To correct a dutch roll motion you should apply one firm ,not big,correction to the aileron controlling the upcoming wing.(in and out,don't keep it).Then again,if necessary. It is not advised to use rudder to correct dutch roll,the roll is much visible than the yaw,so easier to correct.
And I guess you were correct,maybe an aditional efect on the swept upcoming wing by the yaw motion,not only that it travels faster,but also modifies the angle to the airflow,resulting lift..
brgds...

chornedsnorkack
6th Mar 2006, 08:33
Letīs look at the sequence starting from roll.

1) Airplane rolls. When not stalled, it has roll stability - one wing dropping has higher angle of attack, more lift - that stops the fall of the wing. But does not yet reverse it - a rapidly rising wing would lose angle of attack and therefore lift.

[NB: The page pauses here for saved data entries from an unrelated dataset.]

-- ==== Sys2Proof/Syntax.lean ====
section
/-! DEFINITION. The commands of the block (rules R55, R57): one constructor per row of the opcode table, each with the
three operand fields of the command record, since every command latches all of them (rule R13). -/

namespace Sys2Proof

/-- A command.  Its operands have the widths of rule R55, so a command that does not fit them cannot be written;
`WellFormed.lean` holds the checks for a command written with plain numbers. -/
inductive Instr where
  /-- `SIZE w, n` (`op = 0b00`, rule R70); `bufLen` is carried and ignored. -/
  | size (bitWidth : WidthOperand) (count bufLen : CountOperand)
  /-- `PACK w, n, len` (`op = 0b01`, rule R80). -/
  | pack (bitWidth : WidthOperand) (count bufLen : CountOperand)
  /-- `UNPACK w, n, len` (`op = 0b10`, rule R100). -/
  | unpack (bitWidth : WidthOperand) (count bufLen : CountOperand)
  /-- The reserved code (`op = 0b11`, rule R58); its operands are carried and ignored. -/
  | reserved (bitWidth : WidthOperand) (count bufLen : CountOperand)
  deriving DecidableEq, Repr

/-- The command's `bit_width` field (rule R55). -/
def Instr.bitWidth : Instr → WidthOperand
  | .size w _ _ => w
  | .pack w _ _ => w
  | .unpack w _ _ => w
  | .reserved w _ _ => w

/-- The command's `count` field (rule R55). -/
def Instr.count : Instr → CountOperand
  | .size _ n _ => n
  | .pack _ n _ => n
  | .unpack _ n _ => n
  | .reserved _ n _ => n

/-- The command's `buf_len` field (rule R55). -/
def Instr.bufLen : Instr → CountOperand
  | .size _ _ l => l
  | .pack _ _ l => l
  | .unpack _ _ l => l
  | .reserved _ _ l => l

end Sys2Proof
end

2) With airplane banked, part of the lift works sidewards - the plane starts yawing in the turn

3) Yawing means the outer, upper wing has higher airspeed than the inner and lower wing. Not sure about how the angles of attack compare... anyway, this may mean more lift on the upper wing, causing overbanking tendency, which would mean spiral instability and drive the plane into a graveyard spiral.

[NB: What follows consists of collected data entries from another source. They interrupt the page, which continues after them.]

-- ==== Sys2Proof/Machine/HostAgent.lean ====
section
/-! DEFINITION. The host, the second agent (rule R10), and one transition of the whole machine while no reset is due:
a busy block goes on by one access; beside an idle block the host makes its next move (rules R157, R174, R180). -/

namespace Sys2Proof.Machine

/-- One move of the host beside an idle block.  A command whose operation nothing else can see runs as one atomic
transition; one that a reset is going to cut short is accepted and then runs access by access (rule R184). -/
def hostMove (m : HostMove) (s : State) : Result State :=
  match m with
  | .writeSrc index v => writeSrc s index.toNat v
  | .writeBuf index b => writeBuf s index.toNat b
  | .writeDst index v => writeDst s index.toNat v
  | .issue word => exec (decode word) s
  | .issueThenReset word k => .next { accept (decode word) s with resetIn := some k }
  | .reset => .next (performReset s)

/-- The host has taken the response of the step before (rule R17: the block does not retain it). -/
def takeResponse (s : State) : State := { s with response := none }

/-- What happens beside an idle block: the host's next move, or nothing. -/
def idleStep (s : State) : Result State :=
  match s.agenda with
  | [] => .next (takeResponse s)
  | m :: rest => hostMove m { takeResponse s with agenda := rest }

/-- One transition while no reset is due now: a busy block performs its next access and takes no notice of the host
(rules R13, R180); an idle block waits for the host. -/
def liveStep (s : State) : Result State :=
  match s.activity with
  | .busy point => tick point s
  | .idle => idleStep s

/-- One transition with a reset `k` transitions away: the block goes on; a host beside an idle block only waits for its
reset. -/
def countdownStep (s : State) (k : Nat) : Result State :=
  match s.activity with
  | .busy point => tick point { s with resetIn := some k }
  | .idle => .next { takeResponse s with resetIn := some k }

/-- One transition of the machine (rules R170, R172, R184). -/
def machineStep (s : State) : Result State :=
  match s.resetIn with
  | some 0 => .next (performReset s)
  | some (k + 1) => countdownStep s k
  | none => liveStep s

/-- The machine with a command word presented on the command port of an idle block, so that its next transition accepts
and runs exactly that command: idle, no reset under way, the command the host's next move. -/
def presentWord (s : State) (word : CmdWord) : State :=
  { s with activity := .idle, resetIn := none, agenda := .issue word :: s.agenda }

end Sys2Proof.Machine
end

Now, what exactly will the fin and wing dihedral do to stop the spiral dive and return the plane - perhaps into a Dutch roll?

nugpot
6th Mar 2006, 09:12
From http://www.centennialofflight.gov/essay/Theories_of_Flight/Stability_II/TH27.htm
Dutch roll is a motion exhibiting characteristics of both directional divergence and spiral divergence. The lateral stability is strong, whereas the directional stability is weak. If a sideslip disturbance occurs, as the airplane yaws in one direction, the airplane rolls away in a countermotion. The airplane wags its tail from side to side.
You can also read: http://en.wikipedia.org/wiki/Dutch_roll
It is short and sweet.
For the true aerodynamic explanation, go here: http://www.av8n.com/how/htm/equilib.html

rhovsquared
6th Mar 2006, 14:44
All airplanes roll coincident with yaw, because as you stated the outer wing is accelerated, gains lift, and the innerwing slowed down, losing lift. With a swept wing this is worse because the effective aspect ratio changes and the outer wing becomes less swept and the inner wing more swept, further degading oscillatory stability. the solution is a big tail fin, but this can really degrade your spiral qualities (under banking, neutral or over banking qualities) because the large fin wants to continuosly "coordinate" the steepening turn and therefore send you into a spiral dive, past a 25-30 deg bank angle. However, some aircraft with large fins have both decent spiral qualities and no dutch roll... but only Boeing knows how they've accomplished that with those particular beast ;). Generally, dutch roll is worse at high speed and high altitudes though not always (US Air Boeing 737 accident after yaw damper failure and a few more), however LONG TERM spiral stability is ususally improved at high altitude, high Mach number flight ironically because of the degraded tail effectiveness; these two stabilities are a tradeoff of one another... and both can lead to a nasty dive into the terra firma.

Hachiouji-shi
20th Mar 2006, 12:11
I have anyother version of this

the aircraft is yawed intentionally or unintentionally then it rolls. what causes it to roll the other way next? simply because the fin will experience a side force ( vector on the same side as the first roll's inner wing ) then tends to right the aircraft then it all starts all over again.